3.3 Multicolor FISH to Detect Transcripts Synthesized from an Exogenously Introduced DNA as Well as Endogenous Embryonic Transcripts

For this application, the stringency of the hybridization conditions is reduced to prevent denaturation of the introduced double-stranded DNA, thereby excluding formation of RNA/DNA hybrids. Post-hybridization high stringency washes are used to maximize the signal-to-noise ratio. Modifications to the multicolor FISH protocol from Subheading 3.1 follow (only modified steps with corresponding step numbers are described below; the rest of the protocol is identical to the one described for standard multi-color FISH):

  1. To equilibrate embryos in hybridization buffer 2, incubate them in 150–200 μL of each of the following solutions for 30 min: 2:1 and 1:2 mix (v/v) of MOPS wash buffer and hybridization buffer 2, followed by hybridization buffer 2 alone.
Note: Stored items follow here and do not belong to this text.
-- ==== Sys2Proof/Proofs/SharedBuffer.lean ====
section
/-! PROOFS. The sharing guarantee (R81): locked commands of several units on disjoint ranges of one buffer leave each other
undisturbed under any schedule (`LockedCommandsAllTakeEffect`, O46). -/

namespace Sys2Proof.Machine

/-! ## Turns of a unit's own command -/

theorem Turn.IsOf.unique {e : Turn} {u v : Nat} (h : e.IsOf u) (h' : e.IsOf v) : u = v := by
  cases e with
  | exec w | start w f | event w k | finish w => exact h.symm.trans h'
  | _ => exact h.elim

/-- A turn of a unit's own command is of the unit's turn kinds: no submission and no reset. -/
theorem Turn.IsOf.ne_reset {e : Turn} {u : Nat} (h : e.IsOf u) : e ≠ .reset := by
  rintro rfl; exact h

theorem Turn.IsOf.ne_submit {e : Turn} {u v : Nat} (h : e.IsOf u) : e ≠ .submit v := by
  rintro rfl; exact h

/-- A turn that goes on is of a unit that exists (R329). -/
theorem unit_of_takeTurn {s t : State} {u : Nat} {e : Turn} (hof : e.IsOf u) (h : takeTurn s e = .next t) :
    ∃ x, s.units[u]? = some x := by
  cases e with
  | exec v =>
    obtain rfl : v = u := hof
    obtain ⟨-, hf⟩ | ⟨x, hx, -⟩ := execTurn_cases s v
    · rw [takeTurn, hf] at h; cases h
    · exact ⟨x, hx⟩
  | start v f =>
    obtain rfl : v = u := hof
    obtain ⟨x, hx, -⟩ := withUnit_next _ _ _ _ h
    exact ⟨x, hx⟩
  | event v k =>
    obtain rfl : v = u := hof
    obtain ⟨t', ht', -⟩ := noticed_next _ _ _ _ h
    obtain ⟨x, hx, -⟩ := withUnit_next _ _ _ _ ht'
    exact ⟨x, hx⟩
  | finish v =>
    obtain rfl : v = u := hof
    obtain ⟨x, hx, -⟩ := withUnit_next _ _ _ _ h
    exact ⟨x, hx⟩
  | _ => exact hof.elim

/-- What every step keeps holds after a run. -/
theorem run_keeps {P : State → Prop} (hstep : ∀ s t, P s → step s = .next t → P t) (k : Nat) {s t : State} (hs : P s)
    (h : run k s = .next t) : P t := by
  induction k generalizing s with
  | zero => cases h; exact hs
  | succ k ih =>
    rw [run] at h
    split at h
    · next s' hs' => exact ih (hstep s s' hs hs') h
    · cases h
    · cases h

/-! ## What a held lock keeps out -/

/-- The command updates partial words only under the lock of the buffer at `base` (R73). -/
def LocksAt (i : Instr) (base : Nat) : Prop := ∀ n m w, planOf i n m = .work w → w.ns = false ∧ w.base = base

theorem locksAt_of_decode {d : Desc} {i : Instr} {base pos k : Nat} (hd : decode d = .ok i) (hns : d.ns = false)
    (hdest : destRange i = some (base, pos, k)) : LocksAt i base := by
  have hwrites : destRange i ≠ none := by rw [hdest]; nofun
  intro n m w hp
  exact ⟨(planOf_ns hp hwrites).trans ((lockFree_of_decode hd hwrites).trans hns), (planOf_writesRange hp hdest).1⟩

section

variable {s t : State} {u v base n : Nat} {m₀ : Memory} {i : Instr} {x₀ x : UnitState} {a b : Nat}

/-- Only work reads memory (R322). -/
theorem Job.HasRead.work {j : Job} {d : Upd} {old : Word} (h : j.HasRead d old) (hsound : j.Sound) :
    ∃ w, j.plan = .work w := by
  have hended : ¬ (j.todo = [] ∧ j.flight = .between) := by
    rintro ⟨htodo, hfl⟩
    simp [Job.HasRead, htodo, hfl] at h
  cases hp : j.plan with
  | work w => exact ⟨w, rfl⟩
  | fail e => rw [Job.Sound, hp] at hsound; exact absurd hsound hended
  | early r => rw [Job.Sound, hp] at hsound; exact absurd hsound hended

/-- What a unit of the locked form has read and not written yet it has read under the lock, which it still holds (R73). -/
theorem inFlight_of_hasRead {j : Job} {w : Work} {d : Upd} {old : Word} (hns : w.ns = false) (hp : j.plan = .work w)
    (hsound : j.Sound) (hread : j.HasRead d old) : j.flight = .fetched d old := by
  obtain hm | hf := hread
  · obtain ⟨-, hfree⟩ := (Job.sound_work hp).1 hsound
    rw [hfree d old hm] at hns
    cases hns
  · exact hf

/-- A memory event of a locked command, while another unit holds the lock, changes only words that lie in its destination
range as a whole: it can write no partial word then (R73, R75). -/
theorem eventTurn_changes_whole_words (k : Nat) (hx : s.units[u]? = some x) (hlocks : s.LocksSound)
    (hst : Stage n m₀ i x₀ s.mem x) (hj₀ : x₀.job = none) (hlocked : LocksAt i base) (hne : v ≠ u)
    (hheld : s.lock.holder base = some v) (hchange : (eventTurn s u k x).mem.bit a b ≠ s.mem.bit a b) {c : Nat}
    (hc : c < 64) : InDest i a c := by
  obtain h | ⟨j, w, hj, hp, h⟩ := eventTurn_cases s u k x
  · rw [h] at hchange; exact absurd rfl hchange
  rw [h] at hchange
  obtain ⟨-, ⟨m', hplan⟩, -, hown, -, -⟩ := hst.eq_running hj₀ hj
  have hpi : planOf i n m' = .work w := hplan ▸ hp
  obtain ⟨hns, hbase⟩ := hlocked _ _ _ hpi
  have heff := workEvent_effect k w hx hj
  generalize workEvent s u k x w j = t at heff hchange
  cases heff with
  | quiet j' hmem => rw [hmem] at hchange; exact absurd rfl hchange
  | write j' d val hmem hunits hplan' hfore hpend hread hvalue =>
    have hd : d ∈ w.todo := (hown w hp).1 d (hpend.subset List.mem_cons_self)
    have ha : a = d.addr := by
      by_contra hno
      rw [hmem, Memory.bit_writeWord, if_neg hno] at hchange
      exact hchange rfl
    subst ha
    obtain ⟨hfull, -⟩ | ⟨old, hread', -⟩ := hvalue
    · exact planOf_inDest_of_full hpi hd hfull hc
    · have hfl := inFlight_of_hasRead hns hp (hlocks.job_sound hx hj) hread'
      have hholds : x.holds = some base := hbase ▸ UnitState.holds_inFlight hj hp (by simp [hfl])
      rw [(hlocks.holder_iff hx base).2 hholds] at hheld
      exact absurd (Option.some.inj hheld).symm hne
Store excess hybridization buffer 2 at −20 °C.

  2. Prior to hybridization, place embryos in 200 μL of preheated hybridization buffer 2 for at least 1 h at 45 °C.

  3. Replace prehybridization buffer with 150–200 μL of preheated hybridization buffer 2 (at 45 °C) containing 0.05–0.3 ng/μL of digoxigenin-labeled antisense RNA, DNP-labeled antisense RNA, and/or fluorescein-labeled antisense RNA and 500 μg/mL yeast tRNA. Seal plates and hybridize at 45 °C for 3–7 days. Refer to Subheading 4 below for guidelines on probe conjugate selection.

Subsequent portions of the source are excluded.